U.S. bank profits in the second half of 2013 will be driven by the pace of economic recovery and loan growth, says Fitch Ratings in a new report.
The rating agency notes that reserve releases were a key driver for bank earnings in the second quarter, but that they are a finite resource for earnings growth. “Future earnings for U.S. banks will be predicated on loan growth and whether the economic recovery accelerates from its current tepid pace,” it says.
Fitch notes that while banks’ net income rose again in the second quarter, compared to both the prior quarter and the same quarter in 2012, revenue growth remains weak.
Mortgage results held steady in the quarter, it notes, despite the recent rise in long-term interest rates. However, Fitch expects mortgage volumes may fall in the second half, “as many borrowers have already refinanced their homes or are unable to refinance due to depressed housing values.”

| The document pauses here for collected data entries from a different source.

-- ==== Sys2Proof/Certificates/Slice0/Obligations.lean ====
section
/-!
DEFINITION. Sys2Proof/Certificates/Slice0/Obligations.lean: the statements about the module, for the provers.
-/

open Sys2Proof Sys2Proof.Machine

/-- A step runs the command at the front of the queue; an empty queue idles -/
def Obligations.StepRunsFrontCommand : Prop :=
  (∀ (s : State) (c : Instr), step (s.front c) = exec c s) ∧ (∀ s : State, s.pending = [] → step s = .next s)

/-- No command touches the queue: a step takes exactly the front command from it -/
def Obligations.CommandsLeaveQueueAlone : Prop :=
  (∀ (c : Instr) (s t : State), exec c s = .next t → t.pending = s.pending) ∧
    (∀ s t : State, step s = .next t → t.pending = s.pending.tail)

/-- Every step keeps stacked memory in its canonical form -/
def Obligations.StepKeepsMemoryCanonical : Prop :=
  ∀ s t : State, MemoryInv s → step s = .next t → MemoryInv t

/-- What the module holds right after power-on reset -/
def Obligations.ResetState : Prop :=
  MemoryInv State.reset ∧ State.reset.mem = [] ∧ State.reset.pending = [] ∧ State.reset.rd reset_RESET_CAUSE = 1 ∧
    (∀ page ∈ pageList, State.reset.rd (hdr page hdrCtrl) = 1) ∧ (∀ a, mget byteDefault State.reset.mem a = 0)

/-- Every command answers a next state; only an access aimed at the evergreen space stops -/
def Obligations.CommandsAnswer : Prop :=
  ∀ (c : Instr) (s : State),
    if aimsAtEvergreen c s then exec c s = .fault .evergreenSpace else ∃ t, exec c s = .next t

/-- PAGE_STATUS.FAULT and PAGE_FAULT_INFO: detection, clearing, and both in one cycle -/
def Obligations.PageFaultBookkeeping : Prop :=
  ∀ (s : State) (who : Init) (page : Nat) (v : Word), s.mayWrite who page hdrStatus = true →
    (bitAt v 2 = true →
      Answers (.faultClear who page v none) s (fun t =>
        RegsOnly s t [hdr page hdrStatus, hdr page hdrFault] ∧ t.rd (hdr page hdrStatus) = putBit (s.rd (hdr page hdrStatus)) 2 false ∧
          t.rd (hdr page hdrFault) = 0) ∧
      ∀ code detail : Nat, Answers (.faultClear who page v (some (code, detail))) s (fun t =>
        RegsOnly s t [hdr page hdrStatus, hdr page hdrFault] ∧ t.rdb (hdr page hdrStatus) 2 = true ∧
          t.rdf (hdr page hdrFault) 7 0 = code % 256 ∧ t.rdf (hdr page hdrFault) 15 8 = 1 ∧
          t.rdf (hdr page hdrFault) 31 16 = detail % 65536)) ∧
    (bitAt v 2 = false →
      exec (.faultClear who page v none) s = .next s ∧
      ∀ code detail : Nat, Answers (.faultClear who page v (some (code, detail))) s (fun t =>
        RegsOnly s t [hdr page hdrStatus, hdr page hdrFault] ∧ t.rdb (hdr page hdrStatus) 2 = true ∧
          (if s.rdb (hdr page hdrStatus) 2 then
            t.rdf (hdr page hdrFault) 7 0 = s.rdf (hdr page hdrFault) 7 0 ∧
              t.rdf (hdr page hdrFault) 15 8 = min 255 (s.rdf (hdr page hdrFault) 15 8 + 1) ∧
              t.rdf (hdr page hdrFault) 31 16 = s.rdf (hdr page hdrFault) 31 16
          else
            t.rdf (hdr page hdrFault) 7 0 = code % 256 ∧ t.rdf (hdr page hdrFault) 15 8 = 1 ∧
              t.rdf (hdr page hdrFault) 31 16 = detail % 65536)))

/-- PAGE_EVENT and PAGE_EVENT_EN: clearing, setting in the same cycle, enabling a set bit -/
def Obligations.PageEventBits : Prop :=
  (∀ (s : State) (who : Init) (page : Nat) (v : Word), s.mayWrite who page hdrEvent = true →
    Answers (.pageEventClear who page v 0) s (fun t =>
      RegsOnly s t [hdr page hdrEvent] ∧ t.rd (hdr page hdrEvent) = s.rd (hdr page hdrEvent) &&& ~~~v) ∧
    ∀ (same : Word) (p : PageRow), pageRow page = some p →
      Answers (.pageEventClear who page v same) s (fun t =>
        ∀ i, i < 32 → bitAt (same &&& eventMask p.block) i = true → t.rdb (hdr page hdrEvent) i = true)) ∧
  (∀ (s : State) (who : Init) (page : Nat) (v : Word) (p : PageRow), s.mayWrite who page hdrEventEn = true → pageRow page = some p →
    s.powered = true → s.irq.sleeping = false → s.irq.resetting = false →
      Answers (.pageEventEnWrite who page v) s (fun t =>
        t.rd (hdr page hdrEventEn) = v &&& eventMask p.block ∧
        ∀ i n, i < 32 → bitAt (v &&& eventMask p.block) i = true → s.rdb (hdr page hdrEventEn) i = false →
          s.rdb (hdr page hdrEvent) i = true → eventSource p page i = some n → n ∈ t.bellsOf (bellQueue p page)))

/-- PAGE_CTRL, PAGE_OWNER and the quiesce handshake -/
def Obligations.PageControlWrites : Prop :=
  (∀ (s : State) (who : Init) (page : Nat) (v : Word) (p : PageRow), s.mayWrite who page hdrCtrl = true → pageRow page = some p →
    p.block ≠ .hp →
    Answers (.pageCtrlWrite who page v) s (fun t =>
      RegsOnly s t [hdr page hdrCtrl, hdr page hdrStatus, meeting_REFUSED_CTRL] ∧
      t.rdb (hdr page hdrCtrl) 1 = bitAt v 1 ∧
      t.rdb (hdr page hdrCtrl) 0 = (bitAt v 0 || (s.rdb (hdr page hdrCtrl) 0 && !s.quiesced p page)) ∧
      (s.rdb (hdr page hdrCtrl) 0 = true ∧ bitAt v 0 = false ∧ s.quiesced p page = false →
        t.rd meeting_REFUSED_CTRL = satAdd32 (s.rd meeting_REFUSED_CTRL) 1) ∧
      (bitAt v 1 = false → t.rdb (hdr page hdrStatus) 1 = false))) ∧
  (∀ (s : State) (page : Nat) (p : PageRow), pageRow page = some p → p.block ≠ .inst → s.reachable p hdrCtrl = true →
    s.rdb (hdr page hdrCtrl) 1 = true → s.workDone p page = true →
    Answers (.quiesceComplete page) s (fun t => RegsOnly s t [hdr page hdrStatus] ∧ t.rdb (hdr page hdrStatus) 1 = true)) ∧
  (∀ (s : State) (page : Nat) (v : Word) (p : PageRow), s.mayWrite .management page hdrOwner = true → pageRow page = some p →
    Answers (.pageOwnerWrite .management page v) s (fun t =>
      RegsOnly s t [hdr page hdrOwner] ∧
      t.rdb (hdr page hdrOwner) 8 = (bitAt v 8 && (page != 0x030 || s.rdb (hdr page hdrOwner) 8)) ∧
      t.rdb (hdr page hdrOwner) 9 = (bitAt v 9 && (p.maySet || s.rdb (hdr page hdrOwner) 9))))

/-- PAGE_LOCK only ever sets lock bits, and a locked register refuses writes -/
def Obligations.LocksCoverAndHold : Prop :=
  (∀ (s : State) (who : Init) (page : Nat) (v : Word) (p : PageRow), s.mayWrite who page hdrLock = true → pageRow page = some p →
    Answers (.pageLockWrite who page v) s (fun t =>
      t = { s with regs := t.regs, lockStore := t.lockStore } ∧ (∀ k, k ≠ hdr page hdrLock → t.rd k = s.rd k) ∧
      (∀ i, i < 32 → s.rdb (hdr page hdrLock) i = true → t.rdb (hdr page hdrLock) i = true) ∧
      (∀ i, i < 32 → bitAt (v &&& lockGroups p.block) i = true → t.rdb (hdr page hdrLock) i = true) ∧
      (bitAt v 0 = true → ∀ i, i < 32 → bitAt (lockGroups p.block) i = true ∨ i = 0 → t.rdb (hdr page hdrLock) i = true))) ∧
  (∀ (s : State) (who : Init) (page off : Nat) (v : Word) (p : PageRow), pageRow page = some p → page < 0x1000 → off < 0x1000 →
    off % 4 = 0 → who ≠ .data → (who = .host → s.rdb (hdr page hdrOwner) 9 = true) → s.reachable p off = true →
    ownsPage (planeOf who p) p = true → s.locked p page off = true →
    exec (.registerWrite who (0x8000000000 + 0x1000 * page + off) 4 v) s = .next s.lockedWrite ∧
    (off = hdrCtrl → exec (.pageCtrlWrite who page v) s = .next s.lockedWrite) ∧
    (off = hdrEventEn → exec (.pageEventEnWrite who page v) s = .next s.lockedWrite) ∧
    (off = hdrOwner → exec (.pageOwnerWrite who page v) s = .next s.lockedWrite)) ∧
  (∀ s : State, s.lockedWrite.rd meeting_LOCKED_WR = satAdd32 (s.rd meeting_LOCKED_WR) 1 ∧
    s.lockedWrite.rdb (hdr 0x004 hdrEvent) 2 = true ∧ EventFrame s s.lockedWrite [meeting_LOCKED_WR, hdr 0x004 hdrEvent])

/-- Writes by a plane that does not own the page, and accesses to holes -/
def Obligations.ForeignAndHoleAccesses : Prop :=
  (∀ (s : State) (page off : Nat) (v : Word) (p : PageRow), pageRow page = some p → p.mgmt = true → page < 0x1000 → off < 0x1000 →
    off % 4 = 0 → s.reachable p off = true →
    exec (.registerWrite .control (0x8000000000 + 0x1000 * page + off) 4 v) s = .next (s.foreign .control page off)) ∧
  (∀ (s : State) (addr bytes : Nat) (v : Word), 0x8000000000 ≤ addr → addr < 0x8001000000 →
    exec (.registerWrite .data addr bytes v) s = .next (s.hole .data addr)) ∧
  (∀ (s : State) (who : Init) (addr bytes : Nat) (v : Word), 0x8000000000 ≤ addr → addr < 0x8001000000 →
    (pageRow ((addr - 0x8000000000) / 0x1000) = none ∨ bytes ≠ 4 ∨ addr % 4 ≠ 0) →
    exec (.registerWrite who addr bytes v) s = .next (s.hole who addr) ∧
    exec (.pairLowRead who addr bytes) s = .next ((s.hole who addr).answer 0)) ∧
  (∀ (s : State) (who : Init) (a : Nat), (s.hole who a).rd meeting_HOLE_ACCESS = satAdd32 (s.rd meeting_HOLE_ACCESS) 1 ∧
    (s.hole who a).rd meeting_LAST_HOLE_LO = wd a ∧
    (s.hole who a).rd meeting_LAST_HOLE_HI = wd (256 * initCode who + a / 0x100000000 % 256) ∧
    (s.hole who a).rdb (hdr 0x004 hdrEvent) 3 = true ∧
    EventFrame s (s.hole who a) [meeting_HOLE_ACCESS, meeting_LAST_HOLE_LO, meeting_LAST_HOLE_HI, hdr 0x004 hdrEvent]) ∧
  (∀ (s : State) (page off : Nat), (s.foreign .control page off).rd meeting_FOREIGN_WR = satAdd32 (s.rd meeting_FOREIGN_WR) 1 ∧
    (s.foreign .control page off).rd meeting_LAST_FOREIGN = wd (0x1000000 + 0x1000 * (off % 0x1000) + page % 0x1000) ∧
    (s.foreign .control page off).rdb (hdr 0x004 hdrEvent) 0 = true ∧
    EventFrame s (s.foreign .control page off) [meeting_FOREIGN_WR, meeting_LAST_FOREIGN, hdr 0x004 hdrEvent])

/-- A plain register write stores its value; a 64-bit pair takes effect at its low word and is read as one -/
def Obligations.RegisterWritesAndPairs : Prop :=
  (∀ (s : State) (who : Init) (page off : Nat) (v : Word) (p : PageRow) (r : RegInfo), pageRow page = some p → regInfo p.block off = some r →
    0x040 ≤ off → off < 0x1000 → page < 0x1000 → s.mayWrite who page off = true → r.access = .rw → r.half = .none → r.sel = 0 → r.banked = false →
    s.commandWrite who p page off v = none → isRelayData p off = false →
    s.closed who p page off 0 = false → s.inRange p page off 0 v = true →
    Answers (.registerWrite who (0x8000000000 + 0x1000 * page + off) 4 v) s (fun t =>
      RegsOnly s t [hdr page r.off] ∧ t.rd (hdr page r.off) = (s.rd (hdr page r.off) &&& ~~~r.mask) ||| (v &&& r.mask))) ∧
  (∀ (s : State) (r : RegInfo) (k : Nat) (h l : Word), r.access = .rw →
    (s.storeReg { r with half := .high } (k + 4) h).regs = s.regs ∧
    ((s.storeReg { r with half := .high } (k + 4) h).storeReg { r with half := .low } k l).rd (k + 4) = h &&& r.mask ||| (s.rd (k + 4) &&& ~~~r.mask) ∧
    ((s.storeReg { r with half := .high } (k + 4) h).storeReg { r with half := .low } k l).rd k = l &&& r.mask ||| (s.rd k &&& ~~~r.mask)) ∧
  (∀ s u : State, s.mayRead .management 0x003 0x044 = true → u.mayRead .management 0x003 0x048 = true →
    Answers (.pairLowRead .management 0x8000003044 4) s (fun t =>
      t = { s with latches := t.latches, readData := t.readData } ∧ t.readData = wd s.time.now ∧
      (u.latches = t.latches → Answers (.pairLowRead .management 0x8000003048 4) u (fun t' => t'.readData = wdHi s.time.now)))) ∧
  (∀ s : State, s.mayRead .management 0x0F0 0x070 = true →
    Answers (.certDataRead .management) s (fun t =>
      t.readData = wd (leNat (slice (s.sec.certs.getD (s.rdf (sec_CERT_SEL + win 1) 1 0) []) (4 * s.rdf sec_CERT_IDX 9 0) 4)) ∧
      t.rdf sec_CERT_IDX 9 0 = (s.rdf sec_CERT_IDX 9 0 + 1) % 1024))

/-- The counters of the meeting-points page saturate, clear with their LAST_ registers, and keep a count of the same cycle -/
def Obligations.CountersClear : Prop :=
  (∀ (s : State) (n i k : Nat), meetingCounters[i]? = some k → s.rd k = 0xFFFFFFFF → (s.count k n).rd k = 0xFFFFFFFF) ∧
  (∀ (s : State) (who : Init) (v same : Word), s.mayWrite who 0x004 0x06C = true →
    Answers (.countClear who 0x004 0x06C v same) s (fun t =>
      RegsOnly s t (meetingCounters ++ [meeting_LAST_FOREIGN, meeting_LAST_HOLE_LO, meeting_LAST_HOLE_HI]) ∧
      (∀ i k, meetingCounters[i]? = some k → t.rd k =
        if bitAt v i = true then (if bitAt same i = true then 1 else 0)
        else if bitAt same i = true then satAdd32 (s.rd k) 1 else s.rd k) ∧
      t.rd meeting_LAST_FOREIGN = (if bitAt v 0 = true then 0 else s.rd meeting_LAST_FOREIGN) ∧
      t.rd meeting_LAST_HOLE_LO = (if bitAt v 6 = true then 0 else s.rd meeting_LAST_HOLE_LO) ∧
      t.rd meeting_LAST_HOLE_HI = (if bitAt v 6 = true then 0 else s.rd meeting_LAST_HOLE_HI)))

/-- A ring joins its input queue; the controller takes one ring and counts it into its source's batch -/
def Obligations.RingsAndTheirTaking : Prop :=
  (∀ (s : State) (who : Init) (v : Word), s.mayWrite who 0x010 0x054 = true → s.powered = true → s.irq.sleeping = false →
    s.irq.resetting = false →
    if 1024 ≤ v.toNat ∧ v.toNat < 4096 then
      Answers (.doorbellWrite who v) s (fun t => (t.bellsOf 14).getLast? = some v.toNat ∧ t.mem = s.mem ∧
        ((s.bellsOf 14).length < 16 → EventFrame s t [] ∧ t.bellsOf 14 = s.bellsOf 14 ++ [v.toNat] ∧
          ∀ q, q ≠ 14 → t.bellsOf q = s.bellsOf q))
    else
      Answers (.doorbellWrite who v) s (fun t => RegsOnly s t [src_DOORBELL_REFUSED] ∧
        t.rd src_DOORBELL_REFUSED = satAdd32 (s.rd src_DOORBELL_REFUSED) 1)) ∧
  (∀ (s : State) (q n : Nat) (r : List Nat), s.powered = true → s.irq.sleeping = false → s.irq.resetting = false →
    s.nextBell = some q → s.bellsOf q = n :: r →
    Answers .ringTaken s (fun t =>
      t.bellLast = q ∧ t.bellsOf q = r ∧ (∀ q', q' ≠ q → t.bellsOf q' = s.bellsOf q') ∧
      t.rd src_RINGS = satAdd32 (s.rd src_RINGS) 1 ∧ (∀ m, m ≠ n → t.rd (srcState m) = s.rd (srcState m)) ∧ t.mem = s.mem ∧
      (s.irqEnabled n = false → RegsElse s t [src_RINGS, src_DROPPED_DISABLED] ∧
        t.rd src_DROPPED_DISABLED = satAdd32 (s.rd src_DROPPED_DISABLED) 1) ∧
      (s.irqEnabled n = true → t.irqCount n = min 4095 (s.irqCount n + 1) ∧
        t.irqState n = (if s.irqState n < 2 then
          (if s.irqMet n = false ∧ s.irqLimit n ≤ min 4095 (s.irqCount n + 1) then 2 else 1) else s.irqState n) ∧
        (s.irqState n = 3 → t.irqMet n = (s.irqMet n || decide (s.irqLimit n ≤ min 4095 (s.irqCount n + 1))))))) ∧
  (∀ (s : State) (q : Nat), s.nextBell = some q →
    q < 15 ∧ s.bellsOf q ≠ [] ∧ ∀ j, j < (q + 15 - (s.bellLast + 1) % 15) % 15 → s.bellsOf ((s.bellLast + 1 + j) % 15) = []) ∧
  (∀ (s : State) (n : Nat), n < 4096 → (s.irqTimer n).isSome = true → s.rdf (srcTime n) 15 0 ≠ 0 → s.irqState n = 1 →
    Answers (.batchTimerExpiry n) s (fun t => t.irqState n = 2 ∧ t.irqCount n = s.irqCount n ∧ t.irqTimer n = none ∧
      RegsElse s t [srcState n, clock_QUEUE_FULL_COUNT + win 19] ∧ t.mem = s.mem))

Fitch notes this is partially offset by rising prices in the housing market. And, it says that banks have also enjoyed resilient capital market activities, ongoing strength in mortgage banking, and a focus on controlling expenses.
During the quarter, U.S. banking regulators announced tougher capital standards, which Fitch says will be positive for financial stability; although, it notes, that there were concessions granted toward smaller banks, and that there are more and tougher regulatory requirements on the way for the larger banks.